[Supplied records]
-- ==== Sys2Proof/Laws/Lanes.lean ====
section
/-! SUPPORT. Elements of vector registers, and what the forms that write registers do once they are ready. -/

namespace Sys2Proof.Machine

/-! ### Elements -/

theorem elem_testBit (v : Vec) (w i b : Nat) : (elem v w i).testBit b = (decide (b < w) && v.getLsbD (i * w + b)) := by
  unfold elem
  rw [Nat.testBit_mod_two_pow, Nat.testBit_div_two_pow, BitVec.getLsbD, Nat.add_comm]

theorem elem_lt (v : Vec) (w i : Nat) : elem v w i < 2 ^ w := Nat.mod_lt _ (Nat.two_pow_pos w)

theorem getLsbD_setElem (v : Vec) (w i x n : Nat) (hn : n < 512) :
    (setElem v w i x).getLsbD n = if i * w ≤ n ∧ n < i * w + w then x.testBit (n - i * w) else v.getLsbD n := by
  simp only [setElem, BitVec.getLsbD_or, BitVec.getLsbD_and, BitVec.getLsbD_not, BitVec.getLsbD_shiftLeft, BitVec.getLsbD_ofNat, hn,
    decide_true, Bool.true_and, Nat.testBit_two_pow_sub_one, Nat.testBit_mod_two_pow]
  by_cases h1 : n < i * w
  · have : ¬ (i * w ≤ n ∧ n < i * w + w) := by omega
    simp [h1, this]
  · by_cases h2 : n - i * w < w
    · have a : i * w ≤ n ∧ n < i * w + w := by omega
      have b : n - i * w < 512 := by omega
      simp [h1, h2, a, b]
    · have a : ¬ (i * w ≤ n ∧ n < i * w + w) := by omega
      simp [h1, h2, a]

theorem elem_setElem (v : Vec) (w i x : Nat) (h : i * w + w ≤ 512) : elem (setElem v w i x) w i = x % 2 ^ w := by
  apply Nat.eq_of_testBit_eq
  intro b
  rw [elem_testBit, Nat.testBit_mod_two_pow]
  by_cases hb : b < w
  · rw [getLsbD_setElem _ _ _ _ _ (by omega), if_pos (by omega), Nat.add_sub_cancel_left]
  · simp [hb]

theorem elem_setElem_ne (v : Vec) (w i j x : Nat) (h : j * w + w ≤ 512) (hne : j ≠ i) : elem (setElem v w i x) w j = elem v w j := by
  apply Nat.eq_of_testBit_eq
  intro b
  rw [elem_testBit, elem_testBit]
  by_cases hb : b < w
  · rw [getLsbD_setElem _ _ _ _ _ (by omega), if_neg]
    rintro ⟨h1, h2⟩
    rcases Nat.lt_or_gt_of_ne hne with hl | hl
    · have : (j + 1) * w ≤ i * w := Nat.mul_le_mul_right w hl
      rw [Nat.add_mul] at this
      omega
    · have : (i + 1) * w ≤ j * w := Nat.mul_le_mul_right w hl
      rw [Nat.add_mul] at this
      omega
  · simp [hb]

/-! ### fillElems -/

theorem fillElems_flags (w : Nat) (f : Nat → Nat × Nat) (l : List Nat) (v : Vec) (fl : Nat) :
    (fillElems w f l v fl).2 = l.foldl (fun fl i => fl ||| (f i).2) fl := by
  induction l generalizing v fl with
  | nil => rfl
  | cons i l ih => exact ih _ _

theorem fillElems_idle (w : Nat) (f : Nat → Nat × Nat) (l : List Nat) (v : Vec) (fl j : Nat) (h : j * w + w ≤ 512) (hj : j ∉ l) :
    elem (fillElems w f l v fl).1 w j = elem v w j := by
  induction l generalizing v fl with
  | nil => rfl
  | cons i l ih =>
    simp only [List.mem_cons, not_or] at hj
    exact (ih _ _ hj.2).trans (elem_setElem_ne _ _ _ _ _ h hj.1)

theorem fillElems_active (w : Nat) (f : Nat → Nat × Nat) (l : List Nat) (v : Vec) (fl j : Nat) (h : j * w + w ≤ 512) (hj : j ∈ l) :
    elem (fillElems w f l v fl).1 w j = (f j).1 % 2 ^ w := by
  induction l generalizing v fl with
  | nil => simp at hj
  | cons i l ih =>
    by_cases hm : j ∈ l
    · exact ih _ _ hm
    · have : j = i := by simpa [hm] using hj
      subst this
      exact (fillElems_idle w f l _ _ j h hm).trans (elem_setElem _ _ _ _ h)

theorem mem_actives_lt {s : State} {k w i : Nat} (h : i ∈ s.actives k w) : i < 512 / w :=
  List.mem_range.mp (List.mem_filter.mp h).1

theorem lane_fits {w i : Nat} (h : i < 512 / w) : i * w + w ≤ 512 := by
  have : (i + 1) * w ≤ 512 / w * w := Nat.mul_le_mul_right w h
  rw [Nat.add_mul] at this
  have := Nat.div_mul_le_self 512 w
  omega

/-! ### Register frames -/

theorem Thread.rounding_setFlags (t : Thread) (f : Nat) (h : f % 4 = 0) : (t.setFlags f).fcr.toNat % 4 = t.fcr.toNat % 4 := by
  simp only [Thread.setFlags, BitVec.toNat_or, BitVec.toNat_ofNat]
  rw [show (4 : Nat) = 2 ^ 2 from rfl, Nat.or_mod_two_pow, show f % 2 ^ 64 % 2 ^ 2 = 0 by omega, Nat.or_zero]

theorem RegsOnly.setFlags {t x : Thread} {gs vs ks : List Nat} {flags : Bool} (h : RegsOnly t x gs vs ks flags) (f : Nat)
    (hf : f % 4 = 0) : RegsOnly t (x.setFlags f) gs vs ks true :=
  ⟨h.same, h.sub, h.g, h.v, h.k, fun h => by simp at h, (Thread.rounding_setFlags x f hf).trans h.rounding⟩

theorem Thread.wv_regsOnly (t : Thread) (d : Nat) (v : Vec) (flags : Bool) : RegsOnly t (t.wv d v) [] [d] [] flags := by
  refine ⟨rfl, fun p hp => (List.mem_filter.mp hp).1, fun n _ => rfl, fun n hn => ?_, fun n _ => rfl, fun _ => rfl, rfl⟩
  rw [Thread.rv_wv, if_neg]
  rintro rfl
  simp at hn

theorem Thread.wk_regsOnly (t : Thread) (d : Nat) (v : BitVec 8) (flags : Bool) : RegsOnly t (t.wk d v) [] [] [d] flags := by
  refine ⟨?_, fun p hp => ?_, fun n _ => ?_, fun n _ => ?_, fun n hn => ?_, fun _ => ?_, ?_⟩
  · unfold Thread.wk; split <;> rfl
  · unfold Thread.wk at hp; split at hp <;> exact hp
  · unfold Thread.wk; split <;> rfl
  · unfold Thread.wk; split <;> rfl
  · rw [Thread.rk_wk, if_neg]; rintro ⟨rfl, -⟩; simp at hn
  · unfold Thread.wk; split <;> rfl
  · unfold Thread.wk; split <;> rfl

/-- The next PC after the completion of an instruction on a thread of which only registers have changed. -/
theorem RegsOnly.next {s : State} {x : Thread} {gs vs ks : List Nat} {flags : Bool} (h : RegsOnly s.me x gs vs ks flags)
    (l : s.me.ldepth = 0) : (s.setMe x.advance).me.pc = s.me.pc + 4 := by
  rw [State.me_setMe, Thread.advance_pc x ((congrArg Thread.ldepth h.same :).trans l)]
  exact congrArg (· + 4) (congrArg Thread.pc h.same :)

theorem Thread.advance_fcr (t : Thread) : t.advance.fcr = t.fcr := (congrArg Thread.fcr (Thread.advance_advanced t).same :)

theorem State.putF_next (s : State) (d : Nat) (r : Nat × Nat) :
    s.putF d r = .next (s.setMe (((s.me.wg d (BitVec.ofNat 64 r.1)).setFlags r.2).advance)) := by
  unfold State.putF State.retire State.wg
  simp only [State.me_setMe, State.setMe_setMe]

/-- A scalar result with flags. -/
theorem State.writesF_putF (s : State) (d : Nat) (r : Nat × Nat) (h : r.2 % 4 = 0) :
    ∃ t, s.putF d r = .next t ∧ WritesF s t d (BitVec.ofNat 64 r.1) r.2 := by
  refine ⟨_, s.putF_next d r, ?_⟩
  have hr := (Thread.wg_regsOnly s.me d (BitVec.ofNat 64 r.1) true).setFlags r.2 h
  have ha := Thread.advance_advanced ((s.me.wg d (BitVec.ofNat 64 r.1)).setFlags r.2)
  refine ⟨?_, ?_, hr.next, hr.frame ha (Thread.advance_loops _)⟩
  · unfold State.rg
    rw [State.me_setMe, ha.g d (Thread.wg_pending s.me d _)]
    change ((s.me.wg d _).rg d) = _
    rw [Thread.rg_wg]
    by_cases h : d = 0 <;> simp [h, Thread.rg_zero]
  · rw [State.me_setMe, Thread.advance_fcr]
    have := (Thread.wg_regsOnly s.me d (BitVec.ofNat 64 r.1) false).fcr rfl
    simp [Thread.setFlags, this]

theorem State.putV_next (s : State) (d : Nat) (r : Vec × Nat) :
    s.putV d r = .next (s.setMe (((s.me.wv d r.1).setFlags r.2).advance)) := by
  unfold State.putV State.retire State.wv
  simp only [State.me_setMe, State.setMe_setMe]

/-- A vector result with flags. -/
theorem State.writesV_putV (s : State) (d : Nat) (r : Vec × Nat) (h : r.2 % 4 = 0) :
    ∃ t, s.putV d r = .next t ∧ WritesV s t d r.1 r.2 := by
  refine ⟨_, s.putV_next d r, ?_⟩
  have hr := (Thread.wv_regsOnly s.me d r.1 true).setFlags r.2 h
  have ha := Thread.advance_advanced ((s.me.wv d r.1).setFlags r.2)
  refine ⟨?_, ?_, hr.next, hr.frame ha (Thread.advance_loops _)⟩
  · unfold State.rv
    rw [State.me_setMe, ha.v d]
    · change ((s.me.wv d _).rv d) = _
      rw [Thread.rv_wv, if_pos rfl]
    · intro p hp
      simpa using (List.mem_filter.mp hp).2
  · rw [State.me_setMe, Thread.advance_fcr]
    rfl

/-- A mask result with flags. -/
theorem State.writesK_putK (s : State) (d : Nat) (v : BitVec 8) (fl : Nat) (hd : d ≠ 0) (h : fl % 4 = 0) :
    WritesK s (((s.wk d v).setMe ((s.wk d v).me.setFlags fl)).retire) d v fl := by
  have e : ((s.wk d v).setMe ((s.wk d v).me.setFlags fl)).retire = s.setMe (((s.me.wk d v).setFlags fl).advance) := by
    unfold State.retire State.wk
    simp only [State.me_setMe, State.setMe_setMe]
  rw [e]
  have hr := (Thread.wk_regsOnly s.me d v true).setFlags fl h
  have ha := Thread.advance_advanced ((s.me.wk d v).setFlags fl)
  refine ⟨?_, ?_, hr.next, hr.frame ha (Thread.advance_loops _)⟩
  · unfold State.rk
    rw [State.me_setMe, ha.k d]
    change ((s.me.wk d _).rk d) = _
    rw [Thread.rk_wk, if_pos ⟨rfl, hd⟩]
  · rw [State.me_setMe, Thread.advance_fcr]
    have := (Thread.wk_regsOnly s.me d v false).fcr rfl
    simp [Thread.setFlags, this]

/-- An element-wise instruction that is ready. -/
theorem State.writesLanes (s : State) (d k w : Nat) (f : Nat → Nat × Nat) (h : ∀ i, (f i).2 % 4 = 0) :
    ∃ t, s.putV d (fillElems w f (s.actives k w) (s.rv d) 0) = .next t ∧ WritesLanes s t d k w f := by
  have hz : ∀ (l : List Nat) (a : Nat), a % 4 = 0 → l.foldl (fun fl i => fl ||| (f i).2) a % 4 = 0 := by
    intro l
    induction l with
    | nil => exact fun a ha => ha
    | cons i l ih =>
      intro a ha
      apply ih
      have := h i
      rw [show (4 : Nat) = 2 ^ 2 from rfl, Nat.or_mod_two_pow] at *
      simp_all
  obtain ⟨t, ht, hw⟩ := s.writesV_putV d (fillElems w f (s.actives k w) (s.rv d) 0) (by
    rw [fillElems_flags]; exact hz _ 0 rfl)
  refine ⟨t, ht, ⟨fun i hi => ?_, fun i hl hi => ?_, ?_, hw.next, hw.frame⟩⟩
  · rw [hw.value]
    exact fillElems_active w f _ _ _ i (lane_fits (mem_actives_lt hi)) hi
  · rw [hw.value]
    exact fillElems_idle w f _ _ _ i (lane_fits hl) hi
  · rw [hw.flags, fillElems_flags]

end Sys2Proof.Machine
end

[What you have to do] Count, in the records above, the lines that contain the word "vector"; the answer is that number alone.

[Output of the exercise] 2